People just don’t understand how obsessed I am with winning.
– Kobe Bryant

I almost always win.

I married my high school crush, when other boys in her peer group had tried and failed. I was recognized and promoted over my peers at my summer job, despite being one of the youngest employees. I got into the schools I applied to, with the degree programs I wanted, with honors and scholarships. I got the grades I wanted, and the internships I wanted, and I did well in those positions. I’ve never interviewed for a job and failed to get an offer. I won contests, prizes, competitions.

My divorce at the beginning of this year was the first time I really, truly failed at something I had tried hard to do.

This is probably the definition of a first-world problem, but it is a problem.
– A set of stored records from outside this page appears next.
theorem State.controlEnable_draining (h : (s.inst n).st = .draining) :
    s.controlEnable n r = (s.holdEnable n r).setInstState n .enablePending := by
  simp only [State.controlEnable, h]

theorem State.controlEnable_other (hb : (s.inst n).st ≠ .bound) (hd : (s.inst n).st ≠ .draining) :
    s.controlEnable n r = s.answerAll [r] .ok := by
  rw [State.controlEnable, ← State.answer_eq]
  cases h : (s.inst n).st <;> simp_all

/-! ## RESET -/

theorem State.controlReset_bound (h : (s.inst n).st = .bound) : s.controlReset n r =
    ((s.refuseEnables n).modInst n (fun i => { i with gen := nextGen i.gen })).answerAll [r] .ok := by
  simp only [State.controlReset, h, State.answer_eq]

theorem State.controlReset_active (h : (s.inst n).st = .enabled ∨ (s.inst n).st = .faulted) : s.controlReset n r =
    (s.resetInstance n).sweepLanes.modInst n (fun i => { i with resetReplies := i.resetReplies ++ [r] }) := by
  rcases h with h | h <;> simp only [State.controlReset, h]

theorem State.controlReset_pending (h : (s.inst n).st = .enablePending) : s.controlReset n r =
    ((s.refuseEnables n).setInstState n .draining).modInst n
      (fun i => { i with resetReplies := i.resetReplies ++ [r] }) := by
  simp only [State.controlReset, h]

theorem State.controlReset_other (h : (s.inst n).st = .unbound ∨ (s.inst n).st = .draining) :
    s.controlReset n r = s.answerAll [r] .ok := by
  rcases h with h | h <;> simp only [State.controlReset, h, State.answer_eq]

theorem State.inst_refuseEnables (s : State) (n : Nat) :
    (s.refuseEnables n).inst n = { s.inst n with enableReplies := [] } := by
  rw [State.refuseEnables_eq, State.inst_modInst, State.inst_answerAll]

theorem State.inst_refuseEnables_ne (s : State) {n m : Nat} (h : m ≠ n) : (s.refuseEnables n).inst m = s.inst m := by
  rw [State.refuseEnables_eq, State.inst_modInst_ne _ _ _ _ h, State.inst_answerAll]

theorem State.replies_refuseEnables (s : State) (n : Nat) : (s.refuseEnables n).agent.replies =
    s.agent.replies.map (Reply.answered (s.inst n).enableReplies .wrongState) := by
  rw [State.refuseEnables_eq]
  rfl

theorem State.setInstState_agent (s : State) (n : Nat) (st : InstState) : (s.setInstState n st).agent = s.agent :=
  State.put_agent ..

/-! ## OWNER -/

/-- What a write of 0 in BOUND does: the waiting ENABLEs are refused, the instance is UNBOUND (R54, R56). -/
theorem State.ownerEffect_unbinds (h : (s.inst n).st = .bound) : s.ownerEffect n 0 =
    (((s.refuseEnables n).setInstState n .unbound).modSched n (fun _ => Sched.init)).unbindMeter n := by
  simp [State.ownerEffect, h]

theorem State.ownerEffect_none (h : (s.inst n).st ≠ .bound) : s.ownerEffect n 0 = s := by
  simp [State.ownerEffect, h]

theorem State.ownerEffect_binds {v : Nat} (h : v ≠ 0) :
    s.ownerEffect n v = (s.setInstState n .bound).bindMeter n v := if_neg h

theorem State.unbindMeter_insts (s : State) (n : Nat) : (s.unbindMeter n).insts = s.insts :=
  (State.unbindMeter_frame (Fr.refl 2048 s) rfl).1 .insts rfl

theorem State.unbindMeter_agent (s : State) (n : Nat) : (s.unbindMeter n).agent = s.agent :=
  (State.unbindMeter_frame (Fr.refl 2048 s) rfl).1 .agent rfl

theorem State.bindMeter_insts (s : State) (n o : Nat) : (s.bindMeter n o).insts = s.insts :=
  (State.bindMeter_frame (Fr.refl 2048 s) rfl).1 .insts rfl

theorem State.bindMeter_agent (s : State) (n o : Nat) : (s.bindMeter n o).agent = s.agent :=
  (State.bindMeter_frame (Fr.refl 2048 s) rfl).1 .agent rfl

theorem State.ownerEffect_strand (s : State) (n v : Nat) : (s.ownerEffect n v).strand = s.strand :=
  (State.ownerEffect_frame (Fr.refl 2099297 s) rfl).1 .strand rfl

theorem State.inst_ownerEffect_ne (s : State) {n m : Nat} (v : Nat) (h : m ≠ n) :
    (s.ownerEffect n v).inst m = s.inst m := by
  by_cases hv : v = 0
  · subst hv
    by_cases hb : (s.inst n).st = .bound
    · rw [State.ownerEffect_unbinds hb, State.inst_congr (State.unbindMeter_insts ..),
        State.inst_congr (State.modSched_insts ..), State.inst_setInstState_ne _ _ h, State.inst_refuseEnables_ne _ h]
    · rw [State.ownerEffect_none hb]
  · rw [State.ownerEffect_binds hv, State.inst_congr (State.bindMeter_insts ..), State.inst_setInstState_ne _ _ h]

/-- The state of the instance after an accepted write of OWNER (R54). -/
theorem State.st_ownerEffect {v : Nat} (hv : v = 0 → (s.inst n).st = .unbound ∨ (s.inst n).st = .bound) :
    ((s.ownerEffect n v).inst n).st = if v = 0 then .unbound else .bound := by
  by_cases h : v = 0
  · subst h
    rcases hv rfl with hu | hb
    · rw [State.ownerEffect_none (by simp [hu]), hu, if_pos rfl]
    · rw [State.ownerEffect_unbinds hb, State.inst_congr (State.unbindMeter_insts ..),
        State.inst_congr (State.modSched_insts ..), State.inst_setInstState, if_pos rfl]
  · rw [State.ownerEffect_binds h, State.inst_congr (State.bindMeter_insts ..), State.inst_setInstState, if_neg h]

theorem State.replies_ownerEffect (s : State) (n v : Nat) : (s.ownerEffect n v).agent.replies =
    if v = 0 ∧ (s.inst n).st = .bound then s.agent.replies.map (Reply.answered (s.inst n).enableReplies .wrongState)
    else s.agent.replies := by
  by_cases hv : v = 0
  · subst hv
    by_cases hb : (s.inst n).st = .bound
    · rw [State.ownerEffect_unbinds hb, State.unbindMeter_agent, State.modSched_agent, State.setInstState_agent,
        State.replies_refuseEnables, if_pos ⟨rfl, hb⟩]
    · rw [State.ownerEffect_none hb, if_neg (fun h => hb h.2)]
  · rw [State.ownerEffect_binds hv, State.bindMeter_agent, State.setInstState_agent, if_neg (fun h => hv h.1)]

/-- The record of a write of OWNER, and the state it has joined the open bead of (R502). -/
def State.ownerRec (s : State) (q : OdReq) (n : Nat) (v : Bytes) : Rec :=
  (s.awaiting q).writeRec q (0x2400 + n) 3 ownerRow.type.code v [] (some s.agent.nextReply)

@[inherit_doc State.ownerRec]
def State.ownerJoined (s : State) (q : OdReq) (n : Nat) (v : Bytes) : State :=
  ((s.awaiting q).joinRec (s.ownerRec q n v)).2

theorem State.inst_ownerJoined (s : State) (q : OdReq) (n : Nat) (v : Bytes) (m : Nat) :
    (s.ownerJoined q n v).inst m = s.inst m := by
  rw [State.ownerJoined, State.joinRec_strand]
  rfl

theorem State.replies_ownerJoined (s : State) (q : OdReq) (n : Nat) (v : Bytes) :
    (s.ownerJoined q n v).agent.replies = s.agent.replies ++ [q.reply s.agent.nextReply] := by
  rw [State.ownerJoined, State.joinRec_strand]
  rfl

theorem State.getLast_ownerJoined (s : State) (q : OdReq) (n : Nat) (v : Bytes) :
    (s.ownerJoined q n v).strand.openBead.recs.getLast? = some { s.ownerRec q n v with tick := s.time.tick } :=
  State.joinRec_getLast (s.awaiting q) _ (fun _ => rfl)

theorem exec_instanceOwnerWrite {q : OdReq} {v : Bytes} (hn : n < 1024) (hp : s.passes q (0x2400 + n) 3 v = true) :
    exec (.instanceOwnerWrite q n v) s = .next ((s.ownerJoined q n v).ownerEffect n (leNat v)).respond := by
  have hpaid : s.paid (0x2400 + n) 3 = ([], s) := by
    rw [State.paid, odRow_owner hn]
    rfl
  have h := s.odSet_persistent q _ 3 v [] hp (by rw [odRow_owner hn]; rfl) s (s.ownerJoined q n v) (by rw [hpaid])
    ownerRow (odRow_owner hn) (by rw [hpaid]; rfl)
  refine congrArg Host.Outcome.next (h.trans ?_)
  simp only [inSpan_instance hn, Bool.and_eq_true, decide_eq_true_eq, and_self, if_true, Nat.add_sub_cancel_left]

/-- An accepted write of 0 finds the instance UNBOUND or BOUND (R54). -/
theorem State.st_of_ownerPasses {q : OdReq} {v : Bytes} (hn : n < 1024) (hp : s.passes q (0x2400 + n) 3 v = true)
    (hv : leNat v = 0) : (s.inst n).st = .unbound ∨ (s.inst n).st = .bound := by
  obtain ⟨row, _, hf⟩ := s.odRow_of_passes q _ 3 v hp
  have hrule := (s.writeFault_none q row _ 3 _ v hf).1
  simp only [State.odRule, inSpan_instance hn, if_true, Nat.add_sub_cancel_left, orWrongState, State.ownerAccepted, hv] at hrule
  by_contra hc
  simp [not_or.mp hc] at hrule

/-! ## The end of a drain -/

/-- The instance drained: its RESETs are answered, its generation rises, it is BOUND (R57, R60). -/
def State.drainedInst (s : State) (n : Nat) : State :=
  ((s.answerAll (s.inst n).resetReplies .ok).modInst n
    (fun i => { i with gen := nextGen i.gen, resetReplies := [] })).setInstState n .bound

theorem execInstanceDrainComplete_none (h : s.drained n = false ∨
    ((s.inst n).st ≠ .draining ∧ (s.inst n).st ≠ .enablePending)) : execInstanceDrainComplete n s = .next s := by
  refine if_pos ?_
  rcases h with h | ⟨hd, he⟩
  · simp [h]
  · simp [hd, he]

theorem execInstanceDrainComplete_done (hd : s.drained n = true)
    (hs : (s.inst n).st = .draining ∨ (s.inst n).st = .enablePending) : execInstanceDrainComplete n s =
      .next (if (s.inst n).st = .enablePending then (s.drainedInst n).tryEnables n else s.drainedInst n).respond := by
  refine (if_neg (by simpa [hd] using hs.resolve_left)).trans ?_
  simp only [State.foldl_answer, beq_iff_eq]
  rfl

theorem execInstanceDrainComplete_answers (n : Nat) (s : State) : ∃ t, execInstanceDrainComplete n s = .next t := by
  unfold execInstanceDrainComplete
  dsimp only
  split <;> exact ⟨_, rfl⟩

end

theorem nextGen_of_lt {g : Nat} (h : g < 0xFFFFFFFF) : nextGen g = g + 1 := if_neg (Nat.not_le.mpr h)

/-- Settles O4: each command by its cases above, in the state with its response held; the pieces of State by the frame
of each command. -/
theorem instanceControl : Obligations.InstanceControl := by
  refine ⟨?_, ?_, ?_, ?_, ?_, ?_, ?_, ?_, ?_, ?_, ?_, fun n s => execInstanceDrainComplete_none,
    ⟨rfl, fun g => nextGen_of_lt⟩, ?_, ?_, ?_⟩
  -- OWNER
  · intro q n v s hn hp
    refine ⟨_, exec_instanceOwnerWrite hn hp, ?_, fun m hm => ?_,
      ⟨{ s.ownerRec q n v with tick := s.time.tick }, ?_, ⟨_, _, _, rfl⟩, rfl⟩, ?_⟩
    · exact State.st_ownerEffect (fun hv => by rw [State.inst_ownerJoined]; exact State.st_of_ownerPasses hn hp hv)
    · rw [State.inst_ownerEffect_ne _ _ hm, State.inst_ownerJoined]
    · rw [State.ownerEffect_strand, State.getLast_ownerJoined]
    · rw [State.replies_ownerEffect, State.replies_ownerJoined, State.inst_ownerJoined]
  -- ENABLE
  · intro q n s hn hp hb ho hc
    rw [← s.enableOk_awaiting q] at ho
    rw [← s.configSealed_awaiting q] at hc
    refine ⟨_, exec_instanceEnable hn hp (State.controlEnable_done _ hb ho hc), fun m hm => ?_, ?_, ?_, ?_⟩
    · rw [State.inst_enableAll_ne _ _ hm, State.inst_holdEnable_ne _ hm, State.inst_awaiting]
    · rw [State.inst_enableAll, State.inst_holdEnable, State.inst_awaiting]
      rfl
    · exact State.level_enableAll _ n
    · rw [State.replies_enableAll, State.inst_holdEnable]
      rfl
  · intro q n s hn hp hb ho hc
    rw [← s.enableOk_awaiting q] at ho
    rw [← s.configSealed_awaiting q] at hc
    refine ⟨_, exec_instanceEnable hn hp (State.controlEnable_waits _ hb ho hc), fun m hm => ?_, ?_, rfl⟩
    · rw [State.inst_holdEnable_ne _ hm, State.inst_awaiting]
    · rw [State.inst_holdEnable, State.inst_awaiting]
  · intro q n s hn hp hb ho
    rw [← s.enableOk_awaiting q] at ho
    exact ⟨_, exec_instanceEnable hn hp (State.controlEnable_refused _ hb ho), rfl, rfl⟩
  · intro q n s hn hp hd
    refine ⟨_, exec_instanceEnable hn hp (State.controlEnable_draining _ hd), fun m hm => ?_, ?_, ?_⟩
    · rw [State.inst_setInstState_ne _ _ hm, State.inst_holdEnable_ne _ hm, State.inst_awaiting]
    · rw [State.inst_setInstState, State.inst_holdEnable, State.inst_awaiting]
    · rw [State.setInstState_agent]
      rfl
  · intro q n s hn hp hb hd
    exact ⟨_, exec_instanceEnable hn hp (State.controlEnable_other _ hb hd), rfl, rfl⟩
  -- RESET
  · intro q n s hn hp hb
    refine ⟨_, exec_instanceReset hn hp (State.controlReset_bound _ hb), fun m hm => ?_, ?_, ?_⟩
    · rw [State.inst_answerAll, State.inst_modInst_ne _ _ _ _ hm, State.inst_refuseEnables_ne _ hm, State.inst_awaiting]
    · rw [State.inst_answerAll, State.inst_modInst, State.inst_refuseEnables, State.inst_awaiting]
    · rw [State.answerAll, State.modInst_agent, State.replies_refuseEnables]
      rfl
  · intro q n s hn hp ha
    refine ⟨_, exec_instanceReset hn hp (State.controlReset_active _ ha), rfl, ?_⟩
    rw [State.inst_modInst]
    exact List.mem_append_right _ (List.mem_singleton.mpr rfl)
  · intro q n s hn hp he
    refine ⟨_, exec_instanceReset hn hp (State.controlReset_pending _ he), fun m hm => ?_, ?_, ?_⟩
    · rw [State.inst_modInst_ne _ _ _ _ hm, State.inst_setInstState_ne _ _ hm, State.inst_refuseEnables_ne _ hm,
        State.inst_awaiting]
    · rw [State.inst_modInst, State.inst_setInstState, State.inst_refuseEnables, State.inst_awaiting]
    · rw [State.modInst_agent, State.setInstState_agent, State.replies_refuseEnables]
      rfl
  · intro q n s hn hp ho
    exact ⟨_, exec_instanceReset hn hp (State.controlReset_other _ ho), rfl, rfl⟩
  -- the drain
  · intro n s hd hs
    refine ⟨_, execInstanceDrainComplete_done hd hs, s.drainedInst n, fun m hm => ?_, ?_, ?_, rfl⟩
    · rw [State.drainedInst, State.inst_setInstState_ne _ _ hm, State.inst_modInst_ne _ _ _ _ hm, State.inst_answerAll]
    · rw [State.drainedInst, State.inst_setInstState, State.inst_modInst, State.inst_answerAll]
    · rw [State.drainedInst, State.setInstState_agent]
      rfl
  -- the pieces of State
  · exact fun s q n v => Answers.kept_of_frame ⟨_, rfl⟩ (execInstanceOwnerWrite_frame (Fr.refl 2147417975 s) rfl) (by decide)
  · simp only [List.forall_mem_cons, List.not_mem_nil, false_imp_iff, implies_true, and_true]
    exact fun s q n =>
      ⟨Answers.kept_of_frame ⟨_, rfl⟩ (execInstanceEnable_frame (Fr.refl 2147417975 s) rfl) (by decide),
        Answers.kept_of_frame ⟨_, rfl⟩ (execInstanceReset_frame (Fr.refl 2147417975 s) rfl) (by decide)⟩
  · exact fun s n => Answers.only_of_frame (execInstanceDrainComplete_answers n s)
      (execInstanceDrainComplete_frame (Fr.refl 1210327411 s) rfl) (fun p => by cases p <;> decide)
I am terrified of losing.

My conception – and others’ – of myself as a capital-w Winner means I don’t take the kinds of risks I should. I don’t tend to start things I think there is a good chance of failing. Obviously this is a problem – many of the things I need to do to get what I want out of life have a very high chance of failure (such as picking up women), and only through trying them many, many times is success remotely likely.

So – this is a strand in the web. If I wasn’t so attached to this image of Agon as a competent, skilled, successful person who gets everything done smoothly the first try, it would be much easier to take risks. I’d be more likely to put myself in situations where I’m likely to look like an idiot, situations where I will lose out to other people or get unlucky or just plain not be good enough to meet my goal.

I almost always win, and since I’m not king of the world yet, this can only be because I’m not challenging myself enough. So my desire to keep always winning is a strand in the web – I need to redefine how I think about challenge and failure, and try harder things. Until I’m putting in my full effort and still failing a significant portion of the time, I’m not pushing to my full potential.

3 comments

  1. What just happened? You just described me!

    This is my biggest setback, and I understand you completely. What stuck most with me is that I noticed that we always set sub-challenging goals so it is certain we will win. What I do is never hard enough.